Your goal.
What you return should be every record, retyped without a single change.

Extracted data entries
-- ==== Sys2Proof/Tests/Slice0.lean ====
section
/-! SUPPORT. The model's own tests. Expected values come from spec/: the vectors of 95_test_vectors.md, the worked examples
of the operation rules, and words written out by hand from the encodings of 30_encoding.md. After them, for each statement
with hypotheses, a witness that meets them. -/

namespace Sys2Proof.Tests

open Sys2Proof Sys2Proof.Machine

/-! ### Helpers and the named records and frames of 95_test_vectors.md -/

/-- The state an outcome answers. -/
def stateOf : Host.Outcome State Fault Refusal → Option State
  | .next s => some s
  | .fault _ => none
  | .refused _ => none

/-- The completion an outcome answers. -/
def said (o : Host.Outcome State Fault Refusal) : Option Completion := (stateOf o).bind State.completion

/-- Whether an outcome is a refusal. -/
def refuses : Host.Outcome State Fault Refusal → Bool
  | .next _ => false
  | .fault _ => false
  | .refused _ => true

/-- A state with a given buffer and CRC register. -/
def holding (abuf : Bytes) (crcr : Word) : State := { State.reset with abuf := abuf, crcr := crcr }

/-- A state in which the requester presents one thing. -/
def given (i : Input) : State := { State.reset with inputs := [i] }

def T1 : Record := ⟨1, 1700000000, 327012345, -1172345678, 120, -90, 3700, 3⟩
def T2 : Record := ⟨0, 0, 0, 0, 0, 0, 0, 0⟩
def T3 : Record := ⟨255, 18446744073709551615, 2147483647, -2147483648, 65535, 32767, 65535, 255⟩
def T4 : Record := ⟨1, 1, -2147483648, 2147483647, 1, -32768, 1, 1⟩
def T5 : Record := ⟨2, 72623859790382856, -1, -2, 2571, -1, 3085, 14⟩

def P1 : Bytes := [0x01, 0x00, 0x00, 0x00, 0x00, 0x65, 0x53, 0xF1, 0x00, 0x13, 0x7D, 0xCF, 0xF9, 0xBA, 0x1F, 0x6C, 0xB2, 0x00,
  0x78, 0xFF, 0xA6, 0x0E, 0x74, 0x03]
def P3 : Bytes := [0xFF, 0xFF, 0xFF, 0xFF, 0xFF, 0xFF, 0xFF, 0xFF, 0xFF, 0x7F, 0xFF, 0xFF, 0xFF, 0x80, 0x00, 0x00, 0x00, 0xFF,
  0xFF, 0x7F, 0xFF, 0xFF, 0xFF, 0xFF]
def P4 : Bytes := [0x01, 0x00, 0x00, 0x00, 0x00, 0x00, 0x00, 0x00, 0x01, 0x80, 0x00, 0x00, 0x00, 0x7F, 0xFF, 0xFF, 0xFF, 0x00,
  0x01, 0x80, 0x00, 0x00, 0x01, 0x01]
def P5 : Bytes := [0x02, 0x01, 0x02, 0x03, 0x04, 0x05, 0x06, 0x07, 0x08, 0xFF, 0xFF, 0xFF, 0xFF, 0xFF, 0xFF, 0xFF, 0xFE, 0x0A,
  0x0B, 0xFF, 0xFF, 0x0C, 0x0D, 0x0E]

/-- The header of every telemetry frame. -/
def hdr : Bytes := [0xE4, 0xEB, 0x05, 0x03, 0x00, 0x18]
def F1 : Bytes := hdr ++ P1 ++ [0x9F, 0x53]
def F2 : Bytes := hdr ++ List.replicate 24 0x00 ++ [0x7B, 0x50]
def F5 : Bytes := hdr ++ P5 ++ [0xC8, 0xA7]
/-- `U` of V-F1: a well-formed frame of an unregistered kind. -/
def U : Bytes := [0xE4, 0xEB, 0x01, 0x02, 0x00, 0x02, 0xAA, 0xBB, 0xA7, 0xDE]
/-- `SH` of V-F1: eight payload bytes, a good checksum. -/
def SH : Bytes := [0xE4, 0xEB, 0x05, 0x03, 0x00, 0x08, 0x01, 0x02, 0x03, 0x04, 0x05, 0x06, 0x07, 0x08, 0x33, 0x44]
/-- `LG` of V-F1: 26 payload bytes, a good checksum. -/
def LG : Bytes := [0xE4, 0xEB, 0x05, 0x03, 0x00, 0x1A] ++ P5 ++ [0xDE, 0xAD, 0x22, 0x53]
/-- F1 with byte 10 = 01: a checksum that does not match. -/
def F1bad : Bytes := F1.set 10 0x01
/-- "123456789". -/
def digits : Bytes := [0x31, 0x32, 0x33, 0x34, 0x35, 0x36, 0x37, 0x38, 0x39]

/-! ### WellFormed: an ill-formed term for each check -/

/-- A build with a finite field port. -/
def port65 : Config Payload := { Config.hw with fieldPortW := some 65 }

/-- Each of the eight fields wider than the port, and the widest values that fit. -/
theorem test_wf_pldEnc : ([{ T1 with version := 2 ^ 64 }, { T1 with time := 2 ^ 64 }, { T1 with latitude := 2 ^ 64 },
    { T1 with longitude := -2 ^ 64 - 1 }, { T1 with altitude := 2 ^ 64 }, { T1 with heading := -2 ^ 64 - 1 },
    { T1 with voltage := 2 ^ 64 }, { T1 with fixType := 2 ^ 64 }].all fun r => !(Instr.pldEnc r).wf port65) = true ∧
    (Instr.pldEnc { T1 with time := 2 ^ 64 - 1, latitude := -2 ^ 64 }).wf port65 = true := by decide
theorem test_wf_frmEnc : (Instr.frmEnc (.telemetry { T1 with time := 2 ^ 64 })).wf port65 = false ∧
    (Instr.frmEnc (.telemetry T3)).wf port65 = true := by decide
theorem test_wf_hw_refuses_nothing : (Instr.pldEnc { T1 with time := 2 ^ 200 }).wf Config.hw = true := by decide
theorem test_wf_crc_width : ({ Config.hw with crcWidth := 32 } : Config Payload).wf = false := by decide
/-- A build of two instances has two, and no third; this hardware has any number, each at its reset values (R20). -/
theorem test_wf_instances : ({ Config.hw with nInstances := some 2 } : Config Payload).admits 2 = true ∧
    ({ Config.hw with nInstances := some 2 } : Config Payload).admits 3 = false ∧
    System.reset { Config.hw with nInstances := some 2 } 3 = none ∧
    System.reset Config.hw 3 = some (Vector.replicate 3 State.reset) := by decide
theorem test_wf_registry_is_a_map : ({ Config.hw with registry := [tlmEntry, tlmEntry] } : Config Payload).wf = false := by decide
theorem test_wf_explen_fits_the_length_field :
    ({ Config.hw with registry := [{ tlmEntry with explen := 65536 }] } : Config Payload).wf = false ∧
    ({ Config.hw with registry := [{ tlmEntry with explen := 65535 }] } : Config Payload).wf = true := by decide
theorem test_wf_buffer_holds_a_frame : ({ Config.hw with asmBufCap := some 31 } : Config Payload).wf = false ∧
    ({ Config.hw with asmBufCap := some 32 } : Config Payload).wf = true ∧
    ({ Config.hwWith .xmodem .trust with asmBufCap := some 65542 } : Config Payload).wf = false ∧
    ({ Config.hwWith .xmodem .trust with asmBufCap := some 65543 } : Config Payload).wf = true := by decide
theorem test_wf_field_port : ({ Config.hw with fieldPortW := some 64 } : Config Payload).wf = false ∧
    port65.wf = true ∧ Config.hw.wf = true := by decide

Solved exercise.
-- ==== Sys2Proof/Tests/Slice0.lean ====
section
/-! SUPPORT. The model's own tests. Expected values come from spec/: the vectors of 95_test_vectors.md, the worked examples
of the operation rules, and words written out by hand from the encodings of 30_encoding.md. After them, for each statement
with hypotheses, a witness that meets them. -/

namespace Sys2Proof.Tests

open Sys2Proof Sys2Proof.Machine

/-! ### Helpers and the named records and frames of 95_test_vectors.md -/

/-- The state an outcome answers. -/
def stateOf : Host.Outcome State Fault Refusal → Option State
  | .next s => some s
  | .fault _ => none
  | .refused _ => none

/-- The completion an outcome answers. -/
def said (o : Host.Outcome State Fault Refusal) : Option Completion := (stateOf o).bind State.completion

/-- Whether an outcome is a refusal. -/
def refuses : Host.Outcome State Fault Refusal → Bool
  | .next _ => false
  | .fault _ => false
  | .refused _ => true

/-- A state with a given buffer and CRC register. -/
def holding (abuf : Bytes) (crcr : Word) : State := { State.reset with abuf := abuf, crcr := crcr }

/-- A state in which the requester presents one thing. -/
def given (i : Input) : State := { State.reset with inputs := [i] }

def T1 : Record := ⟨1, 1700000000, 327012345, -1172345678, 120, -90, 3700, 3⟩
def T2 : Record := ⟨0, 0, 0, 0, 0, 0, 0, 0⟩
def T3 : Record := ⟨255, 18446744073709551615, 2147483647, -2147483648, 65535, 32767, 65535, 255⟩
def T4 : Record := ⟨1, 1, -2147483648, 2147483647, 1, -32768, 1, 1⟩
def T5 : Record := ⟨2, 72623859790382856, -1, -2, 2571, -1, 3085, 14⟩

def P1 : Bytes := [0x01, 0x00, 0x00, 0x00, 0x00, 0x65, 0x53, 0xF1, 0x00, 0x13, 0x7D, 0xCF, 0xF9, 0xBA, 0x1F, 0x6C, 0xB2, 0x00,
  0x78, 0xFF, 0xA6, 0x0E, 0x74, 0x03]
def P3 : Bytes := [0xFF, 0xFF, 0xFF, 0xFF, 0xFF, 0xFF, 0xFF, 0xFF, 0xFF, 0x7F, 0xFF, 0xFF, 0xFF, 0x80, 0x00, 0x00, 0x00, 0xFF,
  0xFF, 0x7F, 0xFF, 0xFF, 0xFF, 0xFF]
def P4 : Bytes := [0x01, 0x00, 0x00, 0x00, 0x00, 0x00, 0x00, 0x00, 0x01, 0x80, 0x00, 0x00, 0x00, 0x7F, 0xFF, 0xFF, 0xFF, 0x00,
  0x01, 0x80, 0x00, 0x00, 0x01, 0x01]
def P5 : Bytes := [0x02, 0x01, 0x02, 0x03, 0x04, 0x05, 0x06, 0x07, 0x08, 0xFF, 0xFF, 0xFF, 0xFF, 0xFF, 0xFF, 0xFF, 0xFE, 0x0A,
  0x0B, 0xFF, 0xFF, 0x0C, 0x0D, 0x0E]

/-- The header of every telemetry frame. -/
def hdr : Bytes := [0xE4, 0xEB, 0x05, 0x03, 0x00, 0x18]
def F1 : Bytes := hdr ++ P1 ++ [0x9F, 0x53]
def F2 : Bytes := hdr ++ List.replicate 24 0x00 ++ [0x7B, 0x50]
def F5 : Bytes := hdr ++ P5 ++ [0xC8, 0xA7]
/-- `U` of V-F1: a well-formed frame of an unregistered kind. -/
def U : Bytes := [0xE4, 0xEB, 0x01, 0x02, 0x00, 0x02, 0xAA, 0xBB, 0xA7, 0xDE]
/-- `SH` of V-F1: eight payload bytes, a good checksum. -/
def SH : Bytes := [0xE4, 0xEB, 0x05, 0x03, 0x00, 0x08, 0x01, 0x02, 0x03, 0x04, 0x05, 0x06, 0x07, 0x08, 0x33, 0x44]
/-- `LG` of V-F1: 26 payload bytes, a good checksum. -/
def LG : Bytes := [0xE4, 0xEB, 0x05, 0x03, 0x00, 0x1A] ++ P5 ++ [0xDE, 0xAD, 0x22, 0x53]
/-- F1 with byte 10 = 01: a checksum that does not match. -/
def F1bad : Bytes := F1.set 10 0x01
/-- "123456789". -/
def digits : Bytes := [0x31, 0x32, 0x33, 0x34, 0x35, 0x36, 0x37, 0x38, 0x39]

/-! ### WellFormed: an ill-formed term for each check -/

/-- A build with a finite field port. -/
def port65 : Config Payload := { Config.hw with fieldPortW := some 65 }

/-- Each of the eight fields wider than the port, and the widest values that fit. -/
theorem test_wf_pldEnc : ([{ T1 with version := 2 ^ 64 }, { T1 with time := 2 ^ 64 }, { T1 with latitude := 2 ^ 64 },
    { T1 with longitude := -2 ^ 64 - 1 }, { T1 with altitude := 2 ^ 64 }, { T1 with heading := -2 ^ 64 - 1 },
    { T1 with voltage := 2 ^ 64 }, { T1 with fixType := 2 ^ 64 }].all fun r => !(Instr.pldEnc r).wf port65) = true ∧
    (Instr.pldEnc { T1 with time := 2 ^ 64 - 1, latitude := -2 ^ 64 }).wf port65 = true := by decide
theorem test_wf_frmEnc : (Instr.frmEnc (.telemetry { T1 with time := 2 ^ 64 })).wf port65 = false ∧
    (Instr.frmEnc (.telemetry T3)).wf port65 = true := by decide
theorem test_wf_hw_refuses_nothing : (Instr.pldEnc { T1 with time := 2 ^ 200 }).wf Config.hw = true := by decide
theorem test_wf_crc_width : ({ Config.hw with crcWidth := 32 } : Config Payload).wf = false := by decide
/-- A build of two instances has two, and no third; this hardware has any number, each at its reset values (R20). -/
theorem test_wf_instances : ({ Config.hw with nInstances := some 2 } : Config Payload).admits 2 = true ∧
    ({ Config.hw with nInstances := some 2 } : Config Payload).admits 3 = false ∧
    System.reset { Config.hw with nInstances := some 2 } 3 = none ∧
    System.reset Config.hw 3 = some (Vector.replicate 3 State.reset) := by decide
theorem test_wf_registry_is_a_map : ({ Config.hw with registry := [tlmEntry, tlmEntry] } : Config Payload).wf = false := by decide
theorem test_wf_explen_fits_the_length_field :
    ({ Config.hw with registry := [{ tlmEntry with explen := 65536 }] } : Config Payload).wf = false ∧
    ({ Config.hw with registry := [{ tlmEntry with explen := 65535 }] } : Config Payload).wf = true := by decide
theorem test_wf_buffer_holds_a_frame : ({ Config.hw with asmBufCap := some 31 } : Config Payload).wf = false ∧
    ({ Config.hw with asmBufCap := some 32 } : Config Payload).wf = true ∧
    ({ Config.hwWith .xmodem .trust with asmBufCap := some 65542 } : Config Payload).wf = false ∧
    ({ Config.hwWith .xmodem .trust with asmBufCap := some 65543 } : Config Payload).wf = true := by decide
theorem test_wf_field_port : ({ Config.hw with fieldPortW := some 64 } : Config Payload).wf = false ∧
    port65.wf = true ∧ Config.hw.wf = true := by decide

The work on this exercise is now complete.